-- ==== Sys2Proof/Tests/Slice0.lean ====
section
/-! SUPPORT. Tests. Every expected value comes from the spec: the vector of 95_test_vectors.md or the rule named in the
docstring. `witness_<Name>` shows that the hypotheses of obligation `<Name>` are met, clause by clause. -/

namespace Sys2Proof.Tests

open Sys2Proof Sys2Proof.Machine

/-! ### WellFormed refuses each illegal field (30_encoding.md R82) -/

/-- REFDIV = 0. -/
theorem test_wf_refdiv_zero : (Instr.pllCfg .sys 0#6 1#3 1#3).wellFormed = false := by decide
/-- PD1 = 0. -/
theorem test_wf_pd1_zero : (Instr.pllCfg .sys 1#6 0#3 1#3).wellFormed = false := by decide
/-- PD2 = 0. -/
theorem test_wf_pd2_zero : (Instr.pllCfg .sys 1#6 1#3 0#3).wellFormed = false := by decide
/-- MUX_SWITCH on a gated domain. -/
theorem test_wf_mux_gated : (Instr.muxSwitch 2#3 .auxiliary 0#3).wellFormed = false := by decide
/-- AUXSRC must be 0 when MAIN = 0. -/
theorem test_wf_mux_reference_source : (Instr.muxSwitch 0#3 .reference 1#3).wellFormed = false := by decide
/-- A two-stage domain does not take code 3. -/
theorem test_wf_mux_code_three : (Instr.muxSwitch 1#3 .auxiliary 3#3).wellFormed = false := by decide
/-- DOM = 6. -/
theorem test_wf_div_domain_six : (Instr.divApply 6#3 .auxiliary 0#3).wellFormed = false := by decide
/-- A gated domain has no reference path. -/
theorem test_wf_div_gated_reference : (Instr.divApply 2#3 .reference 0#3).wellFormed = false := by decide
/-- AUXSRC = 4 is reserved. -/
theorem test_wf_div_code_four : (Instr.divApply 5#3 .auxiliary 4#3).wellFormed = false := by decide
/-- SRC = 0 and SRC = 11. -/
theorem test_wf_fc_source : ((Instr.fcMeasure 0#8).wellFormed || (Instr.fcMeasure 11#8).wellFormed) = false := by decide
/-- Legal commands of every family are accepted. -/
theorem test_wf_legal :
    [Instr.nop, .rstHold, .rstRelease, .oscStart, .pllCfg .aux 63#6 7#3 1#3, .muxSwitch 1#3 .auxiliary 2#3,
      .divApply 0#3 .reference 0#3, .divApply 5#3 .auxiliary 3#3, .fcMeasure 10#8, .bringup true].all
        Instr.wellFormed = true := by decide

/-! ### Decoding: words written out bit by bit from R81 and R83 -/

/-- OPC 0x00, format Z. -/
theorem test_decode_nop : decode 0b00000000_000000000000000000000000#32 = .ok .nop := by decide
/-- OPC 0x10, format Z. -/
theorem test_decode_rstHold : decode 0b00010000_000000000000000000000000#32 = .ok .rstHold := by decide
/-- OPC 0x11, format Z. -/
theorem test_decode_rstRelease : decode 0b00010001_000000000000000000000000#32 = .ok .rstRelease := by decide
/-- OPC 0x20, format Z. -/
theorem test_decode_oscStart : decode 0b00100000_000000000000000000000000#32 = .ok .oscStart := by decide
/-- OPC 0x30, format P: 0[23:19] PD2 = 2 0[15] PD1 = 6 0[11:10] REFDIV = 1 0[3:1] PLL = 0 (V-ENC-5). -/
theorem test_decode_pllCfg :
    decode 0b00110000_00000_010_0_110_00_000001_000_0#32 = .ok (.pllCfg .sys 1#6 6#3 2#3) := by decide
/-- OPC 0x30 with REFDIV = 5, PD1 = 3, PD2 = 4, PLL = 1. -/
theorem test_decode_pllCfg_aux :
    decode 0b00110000_00000_100_0_011_00_000101_000_1#32 = .ok (.pllCfg .aux 5#6 3#3 4#3) := by decide
/-- OPC 0x40, format C: 0[23:11] AUXSRC = 1 0[7:5] MAIN = 1 0[3] DOM = 1 (V-ENC-9). -/
theorem test_decode_muxSwitch :
    decode 0b01000000_0000000000000_001_000_1_0_001#32 = .ok (.muxSwitch 1#3 .auxiliary 1#3) := by decide
/-- OPC 0x50, format C: AUXSRC = 2, MAIN = 1, DOM = 4 (V-ENC-12). -/
theorem test_decode_divApply :
    decode 0b01010000_0000000000000_010_000_1_0_100#32 = .ok (.divApply 4#3 .auxiliary 2#3) := by decide
/-- OPC 0x60, format F: SRC = 5 (V-ENC-15). -/
theorem test_decode_fcMeasure : decode 0b01100000_0000000000000000_00000101#32 = .ok (.fcMeasure 5#8) := by decide
/-- OPC 0x70, format B: V = 0 and V = 1 (V-ENC-17). -/
theorem test_decode_bringup :
    decode 0b01110000_00000000000000000000000_0#32 = .ok (.bringup false) ∧
      decode 0b01110000_00000000000000000000000_1#32 = .ok (.bringup true) := by decide
/-- V-ENC-20, 21: opcodes that are not assigned. -/
theorem test_decode_unassigned :
    decode 0x12000000#32 = .error .unassignedOpcode ∧ decode 0xFFFFFFFF#32 = .error .unassignedOpcode := by decide
/-- V-ENC-22 to V-ENC-29: a must-be-zero bit of each format. -/
theorem test_decode_mustBeZero :
    [0x00000001#32, 0x10000041#32, 0x30026018#32, 0x30086010#32, 0x40000811#32, 0x50000019#32, 0x60000105#32,
      0x70000002#32].all (fun w => match decode w with
        | .error .mustBeZeroBitSet => true
        | _ => false) = true := by decide
/-- `decodeTableWord` on the table's numbering. -/
theorem test_decodeTableWord : decodeTableWord 32 0x30026010 = some (.pllCfg .sys 1#6 6#3 2#3) := by decide
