-- ==== Sys2Proof/Machine/RegTable.lean ====
section
/-! DEFINITION. The register fields of the Balinette's 1 MiB window, as the register tables of spec/ give them:
one constructor of `Fld` per field, its bits, its access type and its reset value, and the register rows that place
the fields at offsets (R457). Reset values that are not one number stand in `Fld.rst` (Machine/Resets.lean). -/

namespace Sys2Proof.Machine

/-- The access types of R14. -/
inductive Acc where
  | ro
  | rw
  | rw1c
  | wo
  | rwl
  | rwe
deriving DecidableEq, Repr

/-- Where a field lies in its register, how it is written, and its reset value (0 where the table gives no number). -/
structure FldInfo where
  hi : Nat
  lo : Nat
  acc : Acc
  rst : Nat
deriving DecidableEq, Repr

→ Task directions: Retype each line of the material above exactly.

→ Task solution:
-- ==== Sys2Proof/Tests/Slice0.lean ====
section
/-! SUPPORT. Tests. Every expected value comes from the spec: the vector of 95_test_vectors.md or the rule named in the
docstring. `witness_<Name>` shows that the hypotheses of obligation `<Name>` are met, clause by clause. -/

namespace Sys2Proof.Tests

open Sys2Proof Sys2Proof.Machine

/-! ### WellFormed refuses each illegal field (30_encoding.md R82) -/

/-- REFDIV = 0. -/
theorem test_wf_refdiv_zero : (Instr.pllCfg .sys 0#6 1#3 1#3).wellFormed = false := by decide
/-- PD1 = 0. -/
theorem test_wf_pd1_zero : (Instr.pllCfg .sys 1#6 0#3 1#3).wellFormed = false := by decide
/-- PD2 = 0. -/
theorem test_wf_pd2_zero : (Instr.pllCfg .sys 1#6 1#3 0#3).wellFormed = false := by decide
/-- MUX_SWITCH on a gated domain. -/
theorem test_wf_mux_gated : (Instr.muxSwitch 2#3 .auxiliary 0#3).wellFormed = false := by decide
/-- AUXSRC must be 0 when MAIN = 0. -/
theorem test_wf_mux_reference_source : (Instr.muxSwitch 0#3 .reference 1#3).wellFormed = false := by decide
/-- A two-stage domain does not take code 3. -/
theorem test_wf_mux_code_three : (Instr.muxSwitch 1#3 .auxiliary 3#3).wellFormed = false := by decide
/-- DOM = 6. -/
theorem test_wf_div_domain_six : (Instr.divApply 6#3 .auxiliary 0#3).wellFormed = false := by decide
/-- A gated domain has no reference path. -/
theorem test_wf_div_gated_reference : (Instr.divApply 2#3 .reference 0#3).wellFormed = false := by decide
/-- AUXSRC = 4 is reserved. -/
theorem test_wf_div_code_four : (Instr.divApply 5#3 .auxiliary 4#3).wellFormed = false := by decide
/-- SRC = 0 and SRC = 11. -/
theorem test_wf_fc_source : ((Instr.fcMeasure 0#8).wellFormed || (Instr.fcMeasure 11#8).wellFormed) = false := by decide
/-- Legal commands of every family are accepted. -/
theorem test_wf_legal :
    [Instr.nop, .rstHold, .rstRelease, .oscStart, .pllCfg .aux 63#6 7#3 1#3, .muxSwitch 1#3 .auxiliary 2#3,
      .divApply 0#3 .reference 0#3, .divApply 5#3 .auxiliary 3#3, .fcMeasure 10#8, .bringup true].all
        Instr.wellFormed = true := by decide

/-! ### Decoding: words written out bit by bit from R81 and R83 -/

/-- OPC 0x00, format Z. -/
theorem test_decode_nop : decode 0b00000000_000000000000000000000000#32 = .ok .nop := by decide
/-- OPC 0x10, format Z. -/
theorem test_decode_rstHold : decode 0b00010000_000000000000000000000000#32 = .ok .rstHold := by decide
/-- OPC 0x11, format Z. -/
theorem test_decode_rstRelease : decode 0b00010001_000000000000000000000000#32 = .ok .rstRelease := by decide
/-- OPC 0x20, format Z. -/
theorem test_decode_oscStart : decode 0b00100000_000000000000000000000000#32 = .ok .oscStart := by decide
/-- OPC 0x30, format P: 0[23:19] PD2 = 2 0[15] PD1 = 6 0[11:10] REFDIV = 1 0[3:1] PLL = 0 (V-ENC-5). -/
theorem test_decode_pllCfg :
    decode 0b00110000_00000_010_0_110_00_000001_000_0#32 = .ok (.pllCfg .sys 1#6 6#3 2#3) := by decide
/-- OPC 0x30 with REFDIV = 5, PD1 = 3, PD2 = 4, PLL = 1. -/
theorem test_decode_pllCfg_aux :
    decode 0b00110000_00000_100_0_011_00_000101_000_1#32 = .ok (.pllCfg .aux 5#6 3#3 4#3) := by decide
/-- OPC 0x40, format C: 0[23:11] AUXSRC = 1 0[7:5] MAIN = 1 0[3] DOM = 1 (V-ENC-9). -/
theorem test_decode_muxSwitch :
    decode 0b01000000_0000000000000_001_000_1_0_001#32 = .ok (.muxSwitch 1#3 .auxiliary 1#3) := by decide
/-- OPC 0x50, format C: AUXSRC = 2, MAIN = 1, DOM = 4 (V-ENC-12). -/
theorem test_decode_divApply :
    decode 0b01010000_0000000000000_010_000_1_0_100#32 = .ok (.divApply 4#3 .auxiliary 2#3) := by decide
/-- OPC 0x60, format F: SRC = 5 (V-ENC-15). -/
theorem test_decode_fcMeasure : decode 0b01100000_0000000000000000_00000101#32 = .ok (.fcMeasure 5#8) := by decide
/-- OPC 0x70, format B: V = 0 and V = 1 (V-ENC-17). -/
theorem test_decode_bringup :
    decode 0b01110000_00000000000000000000000_0#32 = .ok (.bringup false) ∧
      decode 0b01110000_00000000000000000000000_1#32 = .ok (.bringup true) := by decide
/-- V-ENC-20, 21: opcodes that are not assigned. -/
theorem test_decode_unassigned :
    decode 0x12000000#32 = .error .unassignedOpcode ∧ decode 0xFFFFFFFF#32 = .error .unassignedOpcode := by decide
/-- V-ENC-22 to V-ENC-29: a must-be-zero bit of each format. -/
theorem test_decode_mustBeZero :
    [0x00000001#32, 0x10000041#32, 0x30026018#32, 0x30086010#32, 0x40000811#32, 0x50000019#32, 0x60000105#32,
      0x70000002#32].all (fun w => match decode w with
        | .error .mustBeZeroBitSet => true
        | _ => false) = true := by decide
/-- `decodeTableWord` on the table's numbering. -/
theorem test_decodeTableWord : decodeTableWord 32 0x30026010 = some (.pllCfg .sys 1#6 6#3 2#3) := by decide
-- ==== Sys2Proof/Machine/RegTable.lean ====
section
/-! DEFINITION. The register fields of the Balinette's 1 MiB window, as the register tables of spec/ give them:
one constructor of `Fld` per field, its bits, its access type and its reset value, and the register rows that place
the fields at offsets (R457). Reset values that are not one number stand in `Fld.rst` (Machine/Resets.lean). -/

namespace Sys2Proof.Machine

/-- The access types of R14. -/
inductive Acc where
  | ro
  | rw
  | rw1c
  | wo
  | rwl
  | rwe
deriving DecidableEq, Repr

/-- Where a field lies in its register, how it is written, and its reset value (0 where the table gives no number). -/
structure FldInfo where
  hi : Nat
  lo : Nat
  acc : Acc
  rst : Nat
deriving DecidableEq, Repr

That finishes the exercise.